Pada usia 10 tahun, HAKA dibawa oleh pamannya, Haji Abdussamad (alias Haji Jala), menuju Tarusan, Painan. Tujuannya tak lain adalah agar HAKA dapat menimba ilmu agama lebih mendalam.
Mereka tiba di sebuah dusun bernama Sibalantai yang dimungkinkan merupakan Barung-Barung Balantai di Pesisir Selatan.
Di Sibalantai itu, HAKA belajar Al-Qur’an kepada dua orang ulama ternama pada masanya, yaitu Tuanku Haji Hud dan Tuanku Fakih Samnun. HAKA belajar dengan tekun hingga tamat.
Karena tidak terwarisinya sejarah dengan baik sehingga tidak diketahui dengan pasti dimana surau dan makam kedua ulama yang menjadi guru dari ayah Buya Hamka tersebut.

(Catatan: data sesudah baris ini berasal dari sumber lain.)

/-- R34: a terminal entry is freed. -/
theorem stands_retire (h : s.Stands settled) {u : Task} (hu : u ∈ s.tasks) (ht : u.state.terminal = true) :
    (s.dropTask u).Stands settled := by
  have same := same_of_id h.ids (mem_site_self hu)
  have w := h.waiting u.slot
  refine h.change_same (dropTask_distinctIds h.ids u) u.slot (fun q hq => site_dropTask_of_ne h.ids hu hq) ?_ ?_
  · rw [site_dropTask]
    refine ⟨w.room, w.distinct, fun id hid => ?_, fun v hv hvt => ?_⟩
    · obtain ⟨v, hv, e, hvt⟩ := w.members id hid
      refine ⟨v, List.mem_filter.mpr ⟨hv, ?_⟩, e, hvt⟩
      simp only [decide_eq_true_eq]
      exact fun e' => by rw [same v hv e', ht] at hvt; cases hvt
    · exact w.waits v (List.mem_filter.mp hv).1 hvt
  · rw [site_dropTask]
    exact Standing.without (h.standing u.slot) same (EndState.not_current ht)

/-- The tenure of a slot that owes nothing more ends. -/
theorem stands_clearCurrent (h : s.Stands owes) {r : SlotRef} (idle : (s.site r).Idle) (requests : (s.site r).requests = [])
    (lit : (s.site r).lit = []) (dark : (s.site r).Dark) :
    (s.clearCurrent r).Stands (Function.update owes r .none) := by
  refine h.change (clearCurrent_distinctIds h.ids r) r .none (fun q hq => ?_) ?_ ?_
  · rw [site_clearCurrent, if_neg hq]
  · rw [site_clearCurrent, if_pos rfl]; exact (h.waiting r).congr rfl rfl
  · rw [site_clearCurrent, if_pos rfl]; exact .free rfl rfl requests lit dark idle

theorem update_settled (r : SlotRef) (d : Debt) : Function.update (Function.update settled r d) r .none = settled := by
  funext q
  by_cases e : q = r
  · subst e; simp [settled]
  · simp [e]

/-- A task is out of the table and out of its slot's waiting set. -/
def State.removed (s : State) (u : Task) : State := (s.dropTask u).leaveWaiting u.slot u.id

theorem site_removed_self (s : State) (u : Task) :
    (s.removed u).site u.slot =
      { (s.site u.slot).without u.id with waiting := (s.slot u.slot).waiting.filter fun w => w ≠ u.id } := by
  have hw : ((s.dropTask u).slot u.slot).waiting = (s.slot u.slot).waiting := rfl
  rw [State.removed, site_leaveWaiting, if_pos rfl, site_dropTask, hw]

theorem site_removed_of_ne (hi : s.DistinctIds) {u : Task} (hu : u ∈ s.tasks) {q : SlotRef} (hq : q ≠ u.slot) :
    (s.removed u).site q = s.site q := by
  rw [State.removed, site_leaveWaiting, if_neg hq, site_dropTask_of_ne hi hu hq]

theorem waiting_removed (h : s.Stands owes) {u : Task} : ((s.removed u).site u.slot).Waiting := by
  have w := h.waiting u.slot
  rw [site_removed_self]
  refine ⟨(List.length_filter_le _ _).trans w.room, w.distinct.filter _, fun id hid => ?_, fun v hv hvt => ?_⟩
  · obtain ⟨hid, hne⟩ := List.mem_filter.mp hid
    obtain ⟨v, hv, rfl, hvt⟩ := w.members id hid
    exact ⟨v, List.mem_filter.mpr ⟨hv, hne⟩, rfl, hvt⟩
  · obtain ⟨hv, hne⟩ := List.mem_filter.mp hv
    exact List.mem_filter.mpr ⟨w.waits v hv hvt, hne⟩

/-- The slot of a removed task in WAIT_LOAD, SHOWN or BLOCKED has no other. -/
theorem idle_removed {u : Task} (seat : (s.site u.slot).Seats u) :
    ((s.removed u).site u.slot).Idle := by
  rw [site_removed_self]
  intro v hv
  obtain ⟨hv, hne⟩ := List.mem_filter.mp hv
  by_contra hc
  have := seat.only v hv (by simpa using hc)
  simp [this] at hne

theorem removed_change (h : s.Stands settled) {u : Task} (hu : u ∈ s.tasks) {d : Debt} {v : State}
    (hi : v.DistinctIds) (hne : ∀ q, q ≠ u.slot → v.site q = (s.removed u).site q)
    (hw : (v.site u.slot).waiting = ((s.removed u).site u.slot).waiting)
    (ht : (v.site u.slot).tasks = ((s.removed u).site u.slot).tasks) (hst : Standing d (v.site u.slot)) :
    v.Stands (Function.update settled u.slot d) :=
  h.change hi u.slot d (fun q hq => (hne q hq).trans (site_removed_of_ne h.ids hu hq)) ((waiting_removed h).congr hw ht) hst

theorem removed_distinctIds (h : s.DistinctIds) (u : Task) : (s.removed u).DistinctIds :=
  leaveWaiting_distinctIds (dropTask_distinctIds h u) _ _

/-- After a settlement a slot that owes the end of its tenure gets it. -/
theorem stands_clearSeat (h : s.Stands (Function.update settled r .seat)) : (s.clearCurrent r).Stands settled := by
  have hst := h.standing r
  rw [Function.update_self] at hst
  cases hst with
  | seat idle requests lit dark =>
    have := stands_clearCurrent h idle requests lit dark
    rwa [update_settled] at this

/-- The same with its DARK. -/
theorem stands_darkenSeat (h : s.Stands (Function.update settled r .glow)) : ((s.clearCurrent r).darken r).Stands settled := by
  have hst := h.standing r
  rw [Function.update_self] at hst
  cases hst with
  | glow idle requests lit form =>
    have hsite : (s.clearCurrent r).site r = { s.site r with current := none, tenure := none } := by
      rw [site_clearCurrent, if_pos rfl]
    obtain ⟨sh, hd, he⟩ := site_darken_self (s := s.clearCurrent r) (r := r) fun hn => by
      have : (s.clearCurrent r).shadow r = s.shadow r := congrArg Site.shadow hsite
      rw [this] at hn; rw [hsite]; exact form hn
    rw [← update_settled r .glow]
    refine h.change (darken_distinctIds (clearCurrent_distinctIds h.ids r) r) r .none (fun q hq => ?_) ?_ ?_
    · rw [site_darken_of_ne hq, site_clearCurrent, if_neg hq]
    · rw [he, hsite]; exact (h.waiting r).congr rfl rfl
    · rw [he, hsite]; exact .free rfl rfl requests lit hd idle
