/-- R10: a RESUME_PICKER that is refused. -/
theorem resumePickerRule_refused (s : State) (p : Fin 12) (rest : List Byte) :
    ((s.picker p).state = .absent → resumePickerRule (byteOf p.val :: rest) s = movedAnswer s p .noSuchPicker 0) ∧
    ((s.picker p).state = .active → resumePickerRule (byteOf p.val :: rest) s = movedAnswer s p .wrongState 0) := by
  unfold resumePickerRule
  rw [pickerOf_head]
  refine ⟨fun h => ?_, fun h => ?_⟩ <;> simp only [h]

end

/-- Settles O18: the fold is the rule's own; what it leaves are the lemmas about slots that select one after another, and
`resumed_takes` gives the task that each slot takes. -/
theorem resumePickerRequeuesTasks : Obligations.ResumePickerRequeuesTasks := by
  refine ⟨fun tag p s hs hr => ?_, fun tag b s hb hs hr => ?_⟩
  · intro x y moved queued set taken resumes slots
    have hcount : (s.pausedTasks p).length = moved := (List.countP_eq_length_filter ..).symm
    have hslots : slots = s.resumedSlots p := by
      refine List.filter_congr fun r _ => ?_
      rw [Bool.eq_iff_iff, decide_eq_true_eq]
      simp [resumes, State.pausedTasks, and_assoc]
    set u := (s.begun.resumed p).selectAll slots with hu
    have answered : x.state = .paused → exec (.resumePicker tag [byteOf p.val]) s =
        .next (u.settleLines.replied 0x12 tag (0x00 :: (pickerRecord p y ++ [byteOf moved])) .nothing) := fun h => by
      rw [resumePicker_answered hs hr h, hcount, hu, hslots]
    have floor := floor_answered u 0x12 tag (0x00 :: (pickerRecord p y ++ [byteOf moved])) .nothing
    refine ⟨answered, fun h => ⟨_, answered h, ?_, ?_, ?_, ?_, ?_, ?_⟩, fun h hc => ?_, fun h => ?_, fun h => ?_⟩
    · exact untouched_replied (untouched_of_kept ((kept_settleLines _).trans ((kept_selectAll _ _).trans
        (kept_requeued s.begun p)))) _ _ _ _
    · exact (captures_of_floor floor).trans (congrArg Rails.captures (rails_selectAll _ _))
    · intro v hv
      rw [tasks_of_floor floor] at hv
      exact resumed_not_paused hv
    · intro r hc
      obtain ⟨-, hcur, hten, -⟩ := Slot.chair_iff.mp (chair_selectAll (s.begun.resumed p) slots (q := r)
        (hc.imp_right fun hn hm => hn (by rw [hslots] at hm; exact mem_resumedSlots.mp hm)))
      rw [slot_of_floor floor]
      exact ⟨hcur, hten⟩
    · intro r
      rw [slot_of_floor floor]
      exact waiting_selectAll _ _ r
    · intro ht ha v hv hvp hvs
      have stands : s.begun.Stands settled := (stands_of_sound ht.ids ha).congr rfl fun _ => rfl
      refine ⟨fun hc => ?_, fun hn => ?_⟩
      · rw [slot_of_floor floor] at hc
        rw [tasks_of_floor floor, ← requeuedBy_paused hvp hvs]
        have moved : (v.requeuedBy p).state = .queued := by rw [requeuedBy_paused hvp hvs]
        refine (selectAll_waits (stands_resumed stands p) (List.mem_map_of_mem (f := Task.requeuedBy p) hv)
          moved).resolve_left ?_
        rw [Task.requeuedBy_slot, Task.requeuedBy_id]
        exact hc
      · obtain ⟨c, hc, takes⟩ := resumed_takes stands hv hvp hvs hn
        have takes : Takes (s.begun.resumed p) u v.slot (c.requeuedBy p) := by rw [hu, hslots]; exact takes
        have takes := takes.of_floor floor
        obtain ⟨w, hw, hwf, hws⟩ := takes.state
        have fixed : (c.requeuedBy p).fixed = c.fixed := by unfold Task.requeuedBy; split <;> rfl
        refine ⟨c, w, hc, (Task.requeuedBy_slot p c).symm.trans takes.slot, ?_,
          fun o ho hor hos hne => first_of_takes (s := s.begun) ht.indexes hc takes ho hor hos hne,
          takes.current.trans (congrArg some (Task.requeuedBy_id p c)), ?_, hwf.trans fixed, ?_⟩
        · have queued := takes.queued
          unfold Task.requeuedBy at queued
          split at queued
          · next hn => exact .inr hn
          · exact .inl queued
        · have ids := distinctIds_of_tasks (tasks_of_floor floor) (stands_selectAll (stands_resumed stands p) slots).ids
          exact (task?_eq_some_iff ids).mpr ⟨hw, (id_of_fixed hwf).trans (Task.requeuedBy_id p c)⟩
        · exact takes.tenure_and hws
    · have none : u = s.begun.resumed p := selectAll_of_current fun r hr => by
        rw [hslots] at hr
        obtain ⟨v, hv, hvp, hvs, rfl⟩ := mem_resumedSlots.mp hr
        exact hc v hv hvp hvs
      rw [answered h, none, settleLines_of_settled (s := s.begun.resumed p) hs.lines]
      rfl
    · exact (fixedRequest_of_length rfl).trans
        (request_quiet hs hr rfl ((resumePickerRule_refused s.begun p []).1 h) rfl rfl)
    · exact (fixedRequest_of_length rfl).trans
        (request_quiet hs hr rfl ((resumePickerRule_refused s.begun p []).2 h) rfl rfl)
  · have rule : resumePickerRule [b] s.begun = answer s.begun .badValue (zeros 9) := by
      simp only [resumePickerRule, pickerOf_head_of_gt hb]
    exact (fixedRequest_of_length rfl).trans (request_quiet hs hr rfl rule rfl rfl)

Selama berada di sana, Haji Jala senantiasa memantau perkembangan keilmuan keponakannya, memastikan bahwa HAKA mendapatkan pendidikan terbaik. Setelah setahun menimba ilmu, HAKA pun kembali ke kampung halamannya di Sungai Batang Maninjau.
Sepulangnya dari Pesisir Selatan, HAKA melanjutkan belajar menulis huruf Arab kepada Adam, anak Tuanku Said. Tak berselang lama, ia mengikuti ayahnya ke Kapas Kanji untuk memperluas wawasan agama.
Perjalanan ilmu HAKA tidak berhenti di Pesisir Selatan. Kelak, ia menjadi ulama terkemuka dan mendirikan Sumatera Thawalib di Padang Panjang.
Pada tahun 1926, Universitas Al-Azhar di Kairo menganugerahkan gelar Doktor Honoris Causa kepadanya. Kiprahnya dalam menyebarkan ajaran Islam membuatnya dikenal luas sebagai Haji Rasul, Inyik Doktor, atau Inyik Deer.